(Stored data)
/-- A die and bin that may be examined (R304, R305) is judged level by level: with too few errors a level stays; with UP above DN by more than
CAL_HYST it falls by one step, with DN above UP it rises by one, within 127 steps. The active slot and its offsets stay; where a level
moved, READ_LEVEL_SET for the inactive slot goes to the module. An update that the module refused is sent again. Before CAL_INTERVAL has
passed, nothing happens. -/
def Obligations.ThresholdsFollowTheReports : Prop :=
  ∀ (m d bin bgrp : Nat) (c : CalBin) (s : State), c = s.calBin m d bin → bin ≤ 7 →
  (s.since c.examined < s.fld R.CAL_INTERVAL 0 24 → (s.die m d).bins.has bin = true → answers (.calUpdate m d bin bgrp) s fun t => t = s)
  ∧ (s.fld R.CAL_INTERVAL 0 24 ≤ s.since c.examined ∨ (s.die m d).bins.has bin = false → s.levelPending (s.portAt m d) d bin = false →
    c.ok = false → s.slotRead (s.portAt m d) d (2 * bin + (1 - c.active)) = false → s.bit R.LD_CAL_CTRL 0 = true →
    answers (.calUpdate m d bin bgrp) s fun t =>
      (t.calBin m d bin).examined = s.now ∧ (t.calBin m d bin).active = c.active ∧ (t.calBin m d bin).offs = c.offs
      ∧ match c.sent with
        | some offs => (t.calBin m d bin).sent = some offs ∧ asked t (s.portAt m d) fun x =>
            x.opcode = opReadLevelSet ∧ x.die = d ∧ x.use = .readLevel bin ∧ x.arg % 16 = 2 * bin + (1 - c.active)
        | none => ∃ new : List Int, new.length = c.offs.length
          ∧ (∀ (i : Nat) (off : Int), c.offs[i]? = some off → ∀ u v : Nat, u = (c.up[i]?).getD 0 → v = (c.dn[i]?).getD 0 →
              new[i]? = some (if u + v < s.fld R.CAL_MIN_ERR 0 16 then off
                else if v * (1000 + s.fld R.CAL_HYST 0 10) < u * 1000 then max (-127) (min 127 (off - 1))
                else if u * (1000 + s.fld R.CAL_HYST 0 10) < v * 1000 then max (-127) (min 127 (off + 1))
                else max (-127) (min 127 off)))
          ∧ if new = c.offs then (t.calBin m d bin).sent = none
            else (t.calBin m d bin).sent = some new ∧ asked t (s.portAt m d) fun x =>
              x.opcode = opReadLevelSet ∧ x.die = d ∧ x.use = .readLevel bin ∧ x.arg % 16 = 2 * bin + (1 - c.active))

/-- A pass starts with COVER, COVERED and the pages read cleared on every block group, for PAT_PERIOD days (R308); its rate is what is left
over the time left (R309); at its end it is done, or late with PAT_LATE and PASS_LATE; RESTART asks for a new one. At an hour rollover a
written block group ages by the hours of its temperature (R311), each pool's governor computes E24, its daily budget, RATIO and DAYS, and
moves its stage by at most one step, or holds 0 while it is off (R321 to R324), and every module's record is updated. A read of the word
at 0x100 latches the 256 bytes of the selected record (R327). -/
def Obligations.PatrolWearAndHealthAreKept : Prop :=
  (∀ (s : State), answers .patrolPassStart s fun t =>
    if s.media.patrol.active = true then t = s
    else t.media.patrol.active = true ∧ t.media.patrol.endCal = s.calSec + s.fld R.PAT_PERIOD 0 5 * 86400 ∧ t.rd64 R.PAT_PASS_START = s.now
      ∧ t.rd R.PAT_PROGRESS = 0 ∧ ∀ m d g, (t.bg m d g).cover = 0 ∧ (t.bg m d g).covered = false ∧ (t.bg m d g).patPage = 0
        ∧ (t.bg m d g).erases = (s.bg m d g).erases)
  ∧ (∀ (s : State), s.media.patrol.active = true →
    (s.calSec < s.media.patrol.endCal → answers .patrolPace s fun t =>
        t.media.patrol.rate = s.patrolTotal * 65536 / ((s.media.patrol.endCal - s.calSec) * 250000) ∧ t.regs = s.regs)
    ∧ (s.media.patrol.endCal ≤ s.calSec → answers .patrolPassEnd s fun t =>
        t.media.patrol.active = false
        ∧ if (∀ x ∈ s.patrolGroups, s.patrolLeft x = 0) then t.bit (R.PG_EVENT 138) 0 = true ∧ t.rd R.PAT_LATE = s.rd R.PAT_LATE
          else t.bit (R.PG_EVENT 138) 1 = true ∧ t.rd R.PAT_LATE = incSat (s.rd R.PAT_LATE) ∧ captured s t 138 0x0100 0 0))
  ∧ (∀ (s : State), s.refuses 138 = false → answers .patRestart s fun t => t.media.patrol.restart = true ∧ t.regs = s.regs)
  ∧ (∀ (s : State), s.calSec % 3600 = 0 → answers .hourRollover s fun t =>
    (∀ x, s.patrolGroups.filter (fun y => decide (bgKey y.1 y.2.1 y.2.2.1 = bgKey x.1 x.2.1 x.2.2.1)) = [x] →
        (t.bg x.1 x.2.1 x.2.2.1).retAge = (s.bg x.1 x.2.1 x.2.2.1).retAge + agingHours (s.dieTemp (s.portAt x.1 x.2.1)) * 65536)
    ∧ ((s.media.pools.map Prod.fst).Nodup → ∀ pool p, s.pool pool = some p →
        ∀ wend days rem b e24 ratio, wend = (s.rd64 (R.WR_END (pool % 16))).toNat % 2 ^ 48 → days = max 30 ((wend - s.calSec) / 86400) →
          rem = s.ageGroups.wearRem pool p → b = rem * (1000 - s.fld (R.WR_MARGIN (pool % 16)) 0 10) / 1000 / days →
          e24 = (((s.media.wear.find pool).elim [] WearSt.hours).take 24).sum → ratio = (if b = 0 then 0xFFFF else min (e24 * 1000 / b) 0xFFFF) →
          t.rdN (R.WR_DAYS pool) = min days 65535 ∧ t.rdN (R.WR_BUDGET pool) = b % 2 ^ 32 ∧ t.rdN (R.WR_E24 pool) = e24 % 2 ^ 32
          ∧ t.rdN (R.WR_RATIO pool) = ratio
          ∧ ∃ n, ((t.media.wear.find pool).bind WearSt.stageNext) = some n
            ∧ if wend = 0 ∨ s.bit (R.WR_CTRL (pool % 16)) 0 = false ∨ s.bit R.CAL_STATUS 0 = false then n = 0
              else n ≤ s.fld (R.WR_STATE pool) 0 2 + 1 ∧ s.fld (R.WR_STATE pool) 0 2 ≤ n + 1
                ∧ (s.fld (R.WR_STATE pool) 0 2 = 0 → n = if 1000 < ratio then 1 else 0)
                ∧ (wend < s.calSec → t.bit (R.PG_EVENT 140) 2 = true))
    ∧ ∀ m h, s.media.health.find m = some h → ∃ h', t.media.health.find m = some h' ∧ h'.stride = s.now ∧ h'.cal = s.calSec)
  ∧ (∀ (s : State) (bs : List Byte), bs = (s.media.health.find (s.fld R.HL_SEL 0 5)).elim [] HealthRec.bytes → answers .hlRecLatch s fun t =>
    (∀ i < 64, t.rdN (R.HL_REC i) = ofLeBytes ((bs.drop (4 * i)).take 4))
    ∧ t.sent = Emit.regRead (R.HL_REC 0) (ofLeBytes (bs.take 4)) :: s.sent)
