-- ==== Sys2Proof/Laws/Amap.lean ====
section
/-! SUPPORT. Tables by number and bit fields: what a read finds after a change, and that changes keep the canonical form. -/

namespace Sys2Proof.Machine

variable {α : Type}

/-! ### Tables -/

theorem Amap.find_drop (m : Amap α) (i j : Nat) : (m.drop i).find j = if j = i then none else m.find j := by
  induction m with
  | nil => simp [Amap.drop, Amap.find]
  | cons p m ih =>
    obtain ⟨k, v⟩ := p
    simp only [Amap.drop]
    split
    · subst k
      by_cases hj : j = i
      · subst hj; simpa using ih
      · simp [Amap.find, ih, hj, Ne.symm hj]
    · by_cases hj : j = i
      · subst hj; simp [Amap.find, *]
      · simp [Amap.find, ih, hj]

theorem Amap.find_ins (m : Amap α) (i : Nat) (x : α) (j : Nat) (h : m.find i = none) :
    (m.ins i x).find j = if j = i then some x else m.find j := by
  induction m with
  | nil => simp [Amap.ins, Amap.find, eq_comm]
  | cons p m ih =>
    obtain ⟨k, v⟩ := p
    simp only [Amap.find] at h
    split at h
    · cases h
    · simp only [Amap.ins]
      split
      · simp [Amap.find, eq_comm]
      · by_cases hj : j = i
        · subst hj; simp [Amap.find, *]
        · simp [Amap.find, ih h, hj]

/-- A table holds what was last put at a key, and elsewhere what it held. -/
theorem Amap.find_put (m : Amap α) (i : Nat) (x : α) (j : Nat) :
    (m.put i x).find j = if j = i then some x else m.find j := by
  unfold Amap.put
  rw [Amap.find_ins _ _ _ _ (by simp [Amap.find_drop]), Amap.find_drop]
  split <;> rfl

@[simp] theorem Amap.find_put_same (m : Amap α) (i : Nat) (x : α) : (m.put i x).find i = some x := by
  simp [Amap.find_put]

@[simp] theorem Amap.find_drop_same (m : Amap α) (i : Nat) : (m.drop i).find i = none := by simp [Amap.find_drop]

theorem Amap.find_put_ne (m : Amap α) {i j : Nat} (x : α) (h : j ≠ i) : (m.put i x).find j = m.find j := by
  simp [Amap.find_put, h]

theorem Amap.find_drop_ne (m : Amap α) {i j : Nat} (h : j ≠ i) : (m.drop i).find j = m.find j := by
  simp [Amap.find_drop, h]

@[simp] theorem Amap.find_nil (i : Nat) : Amap.find ([] : Amap α) i = none := rfl

/-- Changing the entry at a key: the new entry there, the old ones elsewhere. -/
theorem Amap.find_upd (m : Amap α) (i : Nat) (f : α → α) (j : Nat) :
    (m.upd i f).find j = if j = i then (m.find i).map f else m.find j := by
  unfold Amap.upd
  split
  · next h => by_cases hj : j = i <;> simp [hj, h]
  · next x h => by_cases hj : j = i <;> simp [hj, h, Amap.find_put]

/-! ### The canonical form of a table -/

/-- Every key of the table is above `n`. -/
def Amap.above (n : Nat) (m : Amap α) : Prop := ∀ p ∈ m, n < p.1

theorem Amap.sorted_cons {k : Nat} {v : α} {m : Amap α} :
    Amap.sorted ((k, v) :: m) = true ↔ Amap.above k m ∧ Amap.sorted m = true := by
  induction m generalizing k v with
  | nil => simp [Amap.sorted, Amap.above]
  | cons p m ih =>
    obtain ⟨k', v'⟩ := p
    simp only [Amap.sorted, Bool.and_eq_true, decide_eq_true_eq, Amap.above, List.mem_cons]
    constructor
    · rintro ⟨hk, hs⟩
      refine ⟨?_, hs⟩
      rintro q (rfl | hq)
      · exact hk
      · exact Nat.lt_trans hk ((ih.1 hs).1 q hq)
    · rintro ⟨h, hs⟩
      exact ⟨h (k', v') (.inl rfl), hs⟩

theorem Amap.mem_drop {m : Amap α} {i : Nat} {p : Nat × α} (h : p ∈ m.drop i) : p ∈ m ∧ p.1 ≠ i := by
  induction m with
  | nil => cases h
  | cons q m ih =>
    obtain ⟨k, v⟩ := q
    simp only [Amap.drop] at h
    split at h
    · exact ⟨.tail _ (ih h).1, (ih h).2⟩
    · cases h with
      | head => exact ⟨.head _, by simpa⟩
      | tail _ h => exact ⟨.tail _ (ih h).1, (ih h).2⟩

theorem Amap.mem_ins {m : Amap α} {i : Nat} {x : α} {p : Nat × α} (h : p ∈ m.ins i x) : p = (i, x) ∨ p ∈ m := by
  induction m with
  | nil => simpa [Amap.ins] using h
  | cons q m ih =>
    obtain ⟨k, v⟩ := q
    simp only [Amap.ins] at h
    split at h
    · simpa using h
    · cases h with
      | head => exact .inr (.head _)
      | tail _ h => exact (ih h).imp id (.tail _)

theorem Amap.sorted_drop {m : Amap α} (i : Nat) (h : m.sorted = true) : (m.drop i).sorted = true := by
  induction m with
  | nil => rfl
  | cons q m ih =>
    obtain ⟨k, v⟩ := q
    obtain ⟨ha, hs⟩ := Amap.sorted_cons.1 h
    simp only [Amap.drop]
    split
    · exact ih hs
    · exact Amap.sorted_cons.2 ⟨fun p hp => ha p (Amap.mem_drop hp).1, ih hs⟩

theorem Amap.sorted_ins {m : Amap α} {i : Nat} (x : α) (h : m.sorted = true) (hi : ∀ p ∈ m, p.1 ≠ i) :
    (m.ins i x).sorted = true := by
  induction m with
  | nil => rfl
  | cons q m ih =>
    obtain ⟨k, v⟩ := q
    obtain ⟨ha, hs⟩ := Amap.sorted_cons.1 h
    simp only [Amap.ins]
    split
    · next hlt =>
      refine Amap.sorted_cons.2 ⟨?_, h⟩
      intro p hp
      cases hp with
      | head => exact hlt
      | tail _ hp => exact Nat.lt_trans hlt (ha p hp)
    · next hge =>
      have hk : k ≠ i := hi (k, v) (.head _)
      refine Amap.sorted_cons.2 ⟨?_, ih hs fun p hp => hi p (.tail _ hp)⟩
      intro p hp
      rcases Amap.mem_ins hp with rfl | hp
      · show k < i
        omega
      · exact ha p hp

/-- Putting an entry keeps the keys strictly rising. -/
theorem Amap.sorted_put {m : Amap α} (i : Nat) (x : α) (h : m.sorted = true) : (m.put i x).sorted = true :=
  Amap.sorted_ins x (Amap.sorted_drop i h) fun _ hp => (Amap.mem_drop hp).2

theorem Amap.sorted_filter {m : Amap α} (f : Nat × α → Bool) (h : m.sorted = true) : Amap.sorted (m.filter f) = true := by
  induction m with
  | nil => rfl
  | cons q m ih =>
    obtain ⟨k, v⟩ := q
    obtain ⟨ha, hs⟩ := Amap.sorted_cons.1 h
    simp only [List.filter_cons]
    split
    · exact Amap.sorted_cons.2 ⟨fun p hp => ha p (List.mem_filter.mp hp).1, ih hs⟩
    · exact ih hs

theorem Amap.mem_put {m : Amap α} {i : Nat} {x : α} {p : Nat × α} (h : p ∈ m.put i x) : p = (i, x) ∨ p ∈ m :=
  (Amap.mem_ins h).imp id fun h => (Amap.mem_drop h).1

end Sys2Proof.Machine
end

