-- ==== Sys2Proof/Laws/State.lean ====
section
/-! SUPPORT. The named operations on registers: what a register reads after a write, and that a write changes nothing else. -/

namespace Sys2Proof.Machine

/-! ### One register -/

@[simp] theorem State.wr_same (s : State) (k : Nat) (v : Word) : (s.wr k v).rd k = v := by
  unfold State.wr State.rd
  by_cases h : v = resetOf k <;> simp [h]

/-- A write leaves every other register. -/
theorem State.wr_rd (s : State) (k j : Nat) (v : Word) : (s.wr k v).rd j = if j = k then v else s.rd j := by
  by_cases h : j = k
  · subst h; simp
  · unfold State.wr State.rd
    simp only [h, if_false]
    split
    · rw [Amap.find_drop_ne _ h]
    · rw [Amap.find_put_ne _ _ h]

theorem State.wr_ne (s : State) {k j : Nat} (v : Word) (h : j ≠ k) : (s.wr k v).rd j = s.rd j := by simp [State.wr_rd, h]

@[simp] theorem State.wr_pending (s : State) (k : Nat) (v : Word) : (s.wr k v).pending = s.pending := rfl
@[simp] theorem State.wr_sent (s : State) (k : Nat) (v : Word) : (s.wr k v).sent = s.sent := rfl
@[simp] theorem State.wr_shadow (s : State) (k : Nat) (v : Word) : (s.wr k v).shadow = s.shadow := rfl
@[simp] theorem State.wr_hiLatch (s : State) (k : Nat) (v : Word) : (s.wr k v).hiLatch = s.hiLatch := rfl
@[simp] theorem State.wr_loPend (s : State) (k : Nat) (v : Word) : (s.wr k v).loPend = s.loPend := rfl
@[simp] theorem State.wr_clock (s : State) (k : Nat) (v : Word) : (s.wr k v).clock = s.clock := rfl
@[simp] theorem State.wr_pages (s : State) (k : Nat) (v : Word) : (s.wr k v).pages = s.pages := rfl
@[simp] theorem State.wr_guard (s : State) (k : Nat) (v : Word) : (s.wr k v).guard = s.guard := rfl
@[simp] theorem State.wr_stud (s : State) (k : Nat) (v : Word) : (s.wr k v).stud = s.stud := rfl
@[simp] theorem State.wr_tack (s : State) (k : Nat) (v : Word) : (s.wr k v).tack = s.tack := rfl
@[simp] theorem State.wr_front (s : State) (k : Nat) (v : Word) : (s.wr k v).front = s.front := rfl
@[simp] theorem State.wr_cist (s : State) (k : Nat) (v : Word) : (s.wr k v).cist = s.cist := rfl
@[simp] theorem State.wr_cam (s : State) (k : Nat) (v : Word) : (s.wr k v).cam = s.cam := rfl
@[simp] theorem State.wr_media (s : State) (k : Nat) (v : Word) : (s.wr k v).media = s.media := rfl
@[simp] theorem State.wr_tandem (s : State) (k : Nat) (v : Word) : (s.wr k v).tandem = s.tandem := rfl
@[simp] theorem State.wr_mem (s : State) (k : Nat) (v : Word) : (s.wr k v).mem = s.mem := rfl
@[simp] theorem State.wr_svc (s : State) (k : Nat) (v : Word) : (s.wr k v).svc = s.svc := rfl
@[simp] theorem State.wr_power (s : State) (k : Nat) (v : Word) : (s.wr k v).power = s.power := rfl
@[simp] theorem State.wr_fresh (s : State) (k : Nat) (v : Word) : (s.wr k v).fresh = s.fresh := rfl

/-- Registers are read from the register file alone. -/
theorem State.rd_congr {s t : State} (h : s.regs = t.regs) (k : Nat) : s.rd k = t.rd k := by unfold State.rd; rw [h]

end Sys2Proof.Machine
end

DIRECTIONS FOR THIS TASK ▸ If a line contains the word "asked", it counts; please state how many such lines the records above have, and nothing more.

ANSWER SECTION ▸ 2